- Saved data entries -
>>>>

theorem State.domUp_hold (s : State) (d : Nat) : (State.domUp s d).hold = s.hold := by
  grind [State.domUp, State.hold, State.modPwr_hold, State.switchCount_hold]

theorem State.domShedOn_hold (s : State) (d : Nat) : (State.domShedOn s d).hold = s.hold := by
  grind [State.domShedOn, State.hold, State.modPwr_hold, State.domUp_hold]

theorem State.dropPart_hold (s : State) (id : Nat) : (State.dropPart s id).hold = s.hold := by grind [State.dropPart, State.hold]

theorem State.refuseSalvo_hold (s : State) (p : Part) (st : Nat) (out : Nat) : (State.refuseSalvo s p st out).hold = s.hold := by
  grind [State.refuseSalvo, State.hold, State.stkSend_hold, State.salvoResult_hold, State.gcLandings_hold, State.dropPart_hold]

theorem State.dropHeld_hold (s : State) (n : Nat) (status : Nat) : (State.dropHeld s n status).hold = s.hold := by
  grind [State.dropHeld, State.hold, State.modCe_hold, State.salvoFault_hold, State.refuseSalvo_hold, forEach_hold]

theorem State.dropMatches_hold (s : State) (f : Nat) : (State.dropMatches s f).hold = s.hold := by grind [State.dropMatches, State.hold, State.modPort_hold]

theorem State.dropResv_hold (s : State) (r : Resv) : (State.dropResv s r).hold = s.hold := by grind [State.dropResv, State.hold]

theorem State.eccCorr_hold (s : State) (n : Nat) : (State.eccCorr s n).hold = s.hold := by
  grind [State.eccCorr, State.hold, State.raiseLim_hold, State.bumpBy_hold]

theorem State.eccUncorr_hold (s : State) (sector : Nat) : (State.eccUncorr s sector).hold = s.hold := by
  grind [State.eccUncorr, State.hold, State.raise_hold, State.bump_hold]

theorem State.elect_hold (s : State) : (State.elect s).hold = s.hold := by
  grind [State.elect, State.hold, State.raise_hold, State.setReg_hold, forEach_hold]

theorem State.mirrorPart_hold (s : State) (p : Part) (state : Nat) : (State.mirrorPart s p state).hold = s.hold := by
  grind [State.mirrorPart, State.hold, State.mirror_hold]

theorem State.endHold_hold (s : State) (p : Part) (n : Nat) : (State.endHold s p n).hold = s.hold := by
  grind [State.endHold, State.hold, State.modOut_hold, State.raise_hold, State.gcLandings_hold, State.mirrorPart_hold, State.dropPart_hold, State.setPart_hold]

theorem State.endWait_hold (s : State) (u : Nat) (t : Nat) (b : Bool) : (State.endWait s u t b).hold = s.hold := by
  grind [State.endWait, State.hold, State.setUnit_hold]

theorem State.engineWaits_hold (s : State) (e : Nat) (a : Nat) (write : Bool) (r : XbarEnd) (data : Word) (dst : VReg) : (State.engineWaits s e a write r data dst).hold = s.hold := by
  grind [State.engineWaits, State.hold, State.xbarGrant_hold, State.modUnit_hold]

theorem State.enterPower_hold (s : State) (l : Nat) (kind : Nat) : (State.enterPower s l kind).hold = s.hold := by
  grind [State.enterPower, State.hold, State.modLink_hold, State.modLane_hold, State.bump_hold, forEach_hold]

theorem State.slewOffsets_hold (s : State) (now : Nat) : (State.slewOffsets s now).hold = s.hold := by
  grind [State.slewOffsets, State.hold, State.modMadder_hold]

theorem State.enterSoft_hold (s : State) : (State.enterSoft s).hold = s.hold := by
  grind [State.enterSoft, State.hold, State.modMadder_hold, State.leaveLocked_hold, State.slewOffsets_hold]

theorem State.sendStep_hold (s : State) (L : Nat) (rate : Nat) : (State.sendStep s L rate).hold = s.hold := by
  grind [State.sendStep, State.hold, State.freeNat_hold, State.modLane_hold, State.askLink_hold]

theorem State.enterStep_hold (s : State) (L : Nat) : (State.enterStep s L).hold = s.hold := by
  grind [State.enterStep, State.hold, State.sendStep_hold, State.modLane_hold]

theorem State.probeTake_hold (s : State) (e : Option Nat) (n : Nat) (p : PendTake) : (State.probeTake s e n p).hold = s.hold := by
  unfold State.probeTake
  (repeat' split) <;> grind [State.hold, State.modOut_hold, State.modCe_hold]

<<<<

- Goal of the exercise -
An exact, complete copy of the data is the only acceptable answer.

- Your solution -
theorem State.domUp_hold (s : State) (d : Nat) : (State.domUp s d).hold = s.hold := by
  grind [State.domUp, State.hold, State.modPwr_hold, State.switchCount_hold]

theorem State.domShedOn_hold (s : State) (d : Nat) : (State.domShedOn s d).hold = s.hold := by
  grind [State.domShedOn, State.hold, State.modPwr_hold, State.domUp_hold]

theorem State.dropPart_hold (s : State) (id : Nat) : (State.dropPart s id).hold = s.hold := by grind [State.dropPart, State.hold]

theorem State.refuseSalvo_hold (s : State) (p : Part) (st : Nat) (out : Nat) : (State.refuseSalvo s p st out).hold = s.hold := by
  grind [State.refuseSalvo, State.hold, State.stkSend_hold, State.salvoResult_hold, State.gcLandings_hold, State.dropPart_hold]

theorem State.dropHeld_hold (s : State) (n : Nat) (status : Nat) : (State.dropHeld s n status).hold = s.hold := by
  grind [State.dropHeld, State.hold, State.modCe_hold, State.salvoFault_hold, State.refuseSalvo_hold, forEach_hold]

theorem State.dropMatches_hold (s : State) (f : Nat) : (State.dropMatches s f).hold = s.hold := by grind [State.dropMatches, State.hold, State.modPort_hold]

theorem State.dropResv_hold (s : State) (r : Resv) : (State.dropResv s r).hold = s.hold := by grind [State.dropResv, State.hold]

theorem State.eccCorr_hold (s : State) (n : Nat) : (State.eccCorr s n).hold = s.hold := by
  grind [State.eccCorr, State.hold, State.raiseLim_hold, State.bumpBy_hold]

theorem State.eccUncorr_hold (s : State) (sector : Nat) : (State.eccUncorr s sector).hold = s.hold := by
  grind [State.eccUncorr, State.hold, State.raise_hold, State.bump_hold]

theorem State.elect_hold (s : State) : (State.elect s).hold = s.hold := by
  grind [State.elect, State.hold, State.raise_hold, State.setReg_hold, forEach_hold]

theorem State.mirrorPart_hold (s : State) (p : Part) (state : Nat) : (State.mirrorPart s p state).hold = s.hold := by
  grind [State.mirrorPart, State.hold, State.mirror_hold]

theorem State.endHold_hold (s : State) (p : Part) (n : Nat) : (State.endHold s p n).hold = s.hold := by
  grind [State.endHold, State.hold, State.modOut_hold, State.raise_hold, State.gcLandings_hold, State.mirrorPart_hold, State.dropPart_hold, State.setPart_hold]

theorem State.endWait_hold (s : State) (u : Nat) (t : Nat) (b : Bool) : (State.endWait s u t b).hold = s.hold := by
  grind [State.endWait, State.hold, State.setUnit_hold]

theorem State.engineWaits_hold (s : State) (e : Nat) (a : Nat) (write : Bool) (r : XbarEnd) (data : Word) (dst : VReg) : (State.engineWaits s e a write r data dst).hold = s.hold := by
  grind [State.engineWaits, State.hold, State.xbarGrant_hold, State.modUnit_hold]

theorem State.enterPower_hold (s : State) (l : Nat) (kind : Nat) : (State.enterPower s l kind).hold = s.hold := by
  grind [State.enterPower, State.hold, State.modLink_hold, State.modLane_hold, State.bump_hold, forEach_hold]

theorem State.slewOffsets_hold (s : State) (now : Nat) : (State.slewOffsets s now).hold = s.hold := by
  grind [State.slewOffsets, State.hold, State.modMadder_hold]

theorem State.enterSoft_hold (s : State) : (State.enterSoft s).hold = s.hold := by
  grind [State.enterSoft, State.hold, State.modMadder_hold, State.leaveLocked_hold, State.slewOffsets_hold]

theorem State.sendStep_hold (s : State) (L : Nat) (rate : Nat) : (State.sendStep s L rate).hold = s.hold := by
  grind [State.sendStep, State.hold, State.freeNat_hold, State.modLane_hold, State.askLink_hold]

theorem State.enterStep_hold (s : State) (L : Nat) : (State.enterStep s L).hold = s.hold := by
  grind [State.enterStep, State.hold, State.sendStep_hold, State.modLane_hold]

theorem State.probeTake_hold (s : State) (e : Option Nat) (n : Nat) (p : PendTake) : (State.probeTake s e n p).hold = s.hold := by
  unfold State.probeTake
  (repeat' split) <;> grind [State.hold, State.modOut_hold, State.modCe_hold]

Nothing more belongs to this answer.